Orbital characteristics
- Epoch 4 September 2017 (JD 2458000.5)
- Uncertainty parameter 0
- Observation arc: 111.94 yr (40,886 days)
- Aphelion: 2.9024 AU
- Perihelion: 2.2829 AU
- Semi-major axis: 2.5927 AU
- Eccentricity: 0.1195
- Orbital period (sidereal): 4.17 yr (1,525 days)
- Mean anomaly: 327.11°
- Mean motion: 0° 14^{m} 9.96^{s} / day
- Inclination: 6.8178°
- Longitude of ascending node: 248.83°
- Argument of perihelion: 126.68°

Physical characteristics
- Dimensions: 32.98±1.04 km 34.10±4.6 km 40.12±0.62 km 40.330±0.578 km 45.448±0.509 km
- Synodic rotation period: 4.67±0.05 h 4.671 h 4.6714±0.0001 h 4.6727±0.0003 h 4.680±0.024 h 5.82 h (poor)
- Geometric albedo: 0.1057±0.0158 0.137±0.005 0.1878±0.062 0.201±0.027
- Spectral type: Tholen = M · M B–V = 0.703 U–B = 0.225
- Absolute magnitude (H): 9.77 · 9.83±0.32

= 418 Alemannia =

Main-belt asteroid

418 Alemannia, provisional designation , is a metallic background asteroid from the central region of the asteroid belt, approximately 35 kilometers in diameter.
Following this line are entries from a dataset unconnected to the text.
-- ==== Sys2Proof/Machine/Copy.lean ====
section
/-! DEFINITION. The copy unit: descriptors, copy and stream jobs, and their events (R148 to R156, R169). -/

namespace Sys2Proof.Machine

/-! ## Descriptors and identifiers -/

/-- A descriptor pair (Table 06-1), and whether its register form is legal (R150). -/
structure Descriptor where
  src : BitVec 5
  dst : BitVec 5
  stream : Bool
  rowBytes : Nat
  rows : Nat
  sstride : Int
  dstride : Int
  legal : Bool
  deriving DecidableEq, Repr

/-- The registers of the descriptor pair k. -/
def descriptorSrcs (k : BitVec 3) : List Src := [⟨.ce (.ofNat 4 (2 * k.toNat)), false⟩, ⟨.ce (.ofNat 4 (2 * k.toNat + 1)), false⟩]

/-- The descriptor pair k of a firing's copy-engine registers. A DSTRIDE that is no multiple of 8 is tested for a stream too, as the text of
R150 has it, though Table 06-1 ignores it there: the model's choice (log entry 70). -/
def Regs.descriptor (r : Regs) (k : BitVec 3) : Descriptor :=
  let lo := r.ce[2 * k.toNat]'(by omega)
  let hi := r.ce[2 * k.toNat + 1]'(by omega)
  let n := lo.toNat
  let rowBytes := bitsOf n 32 24
  let rows := bitsOf n 64 16 + 1
  let ss := (BitVec.ofNat 64 hi.toNat).toInt
  let ds := (BitVec.ofNat 64 (hi.toNat / 2 ^ 64)).toInt
  let kind := bitsOf n 10 2
  let bad := bitsOf n 12 20 != 0 || bitsOf n 56 8 != 0 || bitsOf n 80 48 != 0 || decide (1 < kind) || rowBytes == 0 || rowBytes % 8 != 0
    || (decide (1 < rows) && (ss % 8 != 0 || ds % 8 != 0)) || (kind == 1 && bitsOf n 5 5 != 0)
  ⟨.ofNat 5 n, .ofNat 5 (n / 32), kind == 1, rowBytes, rows, ss, ds, !bad⟩

/-- `ecfg` of a copy-engine register (R149). -/
def execEcfgCe (e : BitVec 4) (a b : BitVec 5) (u v : Bool) (s : State) : Out :=
  s.issue s.cur [⟨.x a, u⟩, ⟨.x b, v⟩] [] fun s =>
    let (lo, s) := s.takeX s.cur a
    let (hi, s) := s.takeX s.cur b
    .done ((s.modRegs s.cur fun r => r.putCe e (hi ++ lo)).advance s.cur)

/-- The word that a busy unit writes (R148). -/
def busyValue : Word64 := 0x8000000000000000

/-- The first free identifier after the allocation pointer, in cyclic order (R148). -/
def Cluster.freeId (k : Cluster) : Option Nat :=
  ((List.range 64).map fun i => (k.jobPtr.toNat + 1 + i) % 64).find? fun id => !(k.job id).taken

/-- Allocates an identifier and queues a job of a core's firing, or is busy: what rd gets, and the state (R148). -/
def State.queueJob (s : State) (c : CoreId) (work : JobWork) (rowBytes rows : Nat) : Word64 × State :=
  let k := s.cluster c.cluster
  let q := s.core c
  if 32 ≤ k.queue.length then (busyValue, s)
  else match k.freeId with
    | none => (busyValue, s)
    | some id =>
      let gen := if (k.job id).gen = 255 then 1 else (k.job id).gen + 1
      (.ofNat 64 (id + 2 ^ 8 * gen.toNat), s.modCluster c.cluster fun k =>
        { k.modJob id fun _ => ⟨gen, .queued, 0, 0, true, q.curSlot.rope, c.core, q.firingNo, work, rowBytes, rows, q.opNo, [], [], false, false⟩ with
          jobPtr := .ofNat 6 id
          queue := k.queue ++ [id] })

/-- `CheckRows` (R150): the check of the first row and of the last. -/
def State.checkRows (s : State) (c : CoreId) (cap : Cap) (a stride : Int) (rowBytes rows : Nat) (kind : AccKind) : Option (TrapCode × Word64) :=
  let last := a + (rows - 1 : Nat) * stride
  match s.rangeFails c cap a rowBytes kind with
  | some code => some (code, accessDetail a cap.space kind.w)
  | none =>
    match s.rangeFails c cap last rowBytes kind with
    | some code => some (code, accessDetail last cap.space kind.w)
    | none => none

/-- The kind of access of a copy job's destination: not space 3, whose capabilities never grant W (R150). -/
def AccKind.copyTo : AccKind := ⟨[1, 2, 3, 4], false, true, false⟩

/-- A side of a job fails its checks: its own alignment test, then the rows (R150). -/
def State.sideFails (s : State) (c : CoreId) (cap : Cap) (a stride : Int) (g : Descriptor) (kind : AccKind) : Option (TrapCode × Word64) :=
  if a % 8 ≠ 0 then some (.align, accessDetail a cap.space kind.w) else s.checkRows c cap a stride g.rowBytes g.rows kind

/-- `cpq` (R150): rd fills with the job value, or busy. A firing's fifth stream traps ENGINE (R156): the test stands with that of the descriptor's form, before those of
the addresses; a `cpq` that was busy queued no stream and does not count, and a stream that is DONE still does: the model's choices (log entry 73). -/
def execCpq (d a b : BitVec 5) (u v : Bool) (k : BitVec 3) (s : State) : Out :=
  let g := (s.core s.cur).regs.descriptor k
  s.issue s.cur ([⟨.x a, u⟩, ⟨.x b, v⟩, ⟨.c g.src, false⟩, ⟨.c g.dst, false⟩] ++ descriptorSrcs k) (s.lateDest s.cur (.x d)) fun s0 =>
    let (x, s) := s0.takeX s0.cur a
    let (y, s) := s.takeX s.cur b
    let r := (s.core s.cur).regs
    let from_ := r.readC g.src
    let dst := r.readC g.dst
    let sa := from_.cursor.toNat + x.toInt
    let da := dst.cursor.toNat + y.toInt
    if !g.legal || (g.stream && decide (4 ≤ (s.core s.cur).streams)) then
      .trap s0 .engine (.ofNat 64 ((encode (.cpq d a b u v k)).getD 0).toNat)
    else match s.sideFails s.cur from_ sa g.sstride g .load, (if g.stream then none else s.sideFails s.cur dst da g.dstride g .copyTo) with
      | some (code, e), _ => .trap s0 code e
      | none, some (code, e) => .trap s0 code e
      | none, none =>
        let src : Side := ⟨from_.space, sa.toNat, g.sstride⟩
        let (w, s) := s.queueJob s.cur (if g.stream then .stream src else .copy src ⟨dst.space, da.toNat, g.dstride⟩) g.rowBytes g.rows
        let s := if g.stream && w != busyValue then s.modCore s.cur fun q => { q with streams := q.streams + 1 } else s
        .done (s.produce s.cur (some (.x d)) 0 (.answer (.word w)))

/-! ## Status -/

/-- Whether `cpwait` on a job value ends: DONE, FAULT, TOURING or STALE (R153). -/
def State.jobSettled (s : State) (c : CoreId) (v : Word64) : Bool := decide (2 ≤ bitsOf (s.jobStatus c v).toNat 0 3)

/-- `cppoll` (R152): the record is read at any time until its value is in rd, the moment of its arrival; that orders only the accesses that depend on it (R246). The spec
gives the read no moment: the model's choice (log entry 97). -/
def execCppoll (d a : BitVec 5) (u : Bool) (s : State) : Out :=
  s.issue s.cur [⟨.x a, u⟩] (s.lateDest s.cur (.x d)) fun s =>
    let (v, s) := s.takeX s.cur a
    .done (s.produce s.cur (some (.x d)) 0 (.poll v))

/-- `cpwait` (R153). -/
def execCpwait (a : BitVec 5) (u : Bool) (s : State) : Out :=
  s.issue s.cur [⟨.x a, u⟩] [] fun s =>
    let (v, s) := s.takeX s.cur a
    if s.jobSettled s.cur v then .done (s.advance s.cur) else .done (s.waitFor s.cur (.cpwait v))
It was discovered by German astronomer Max Wolf at Heidelberg Observatory in southern Germany on 7 September 1896 and named for the student fraternity Alemannia in Heidelberg.

== Orbit and classification ==

Alemannia is a non-family asteroid from the main belt's background population. It orbits the Sun in the intermediate main-belt at a distance of 2.3–2.9 AU once every 4 years and 2 months (1,525 days; semi-major axis of 2.59 AU). Its orbit has an eccentricity of 0.12 and an inclination of 7° with respect to the ecliptic. The body's observation arc begins at Heidelberg in December 1905, more than 9 years after its official discovery observation.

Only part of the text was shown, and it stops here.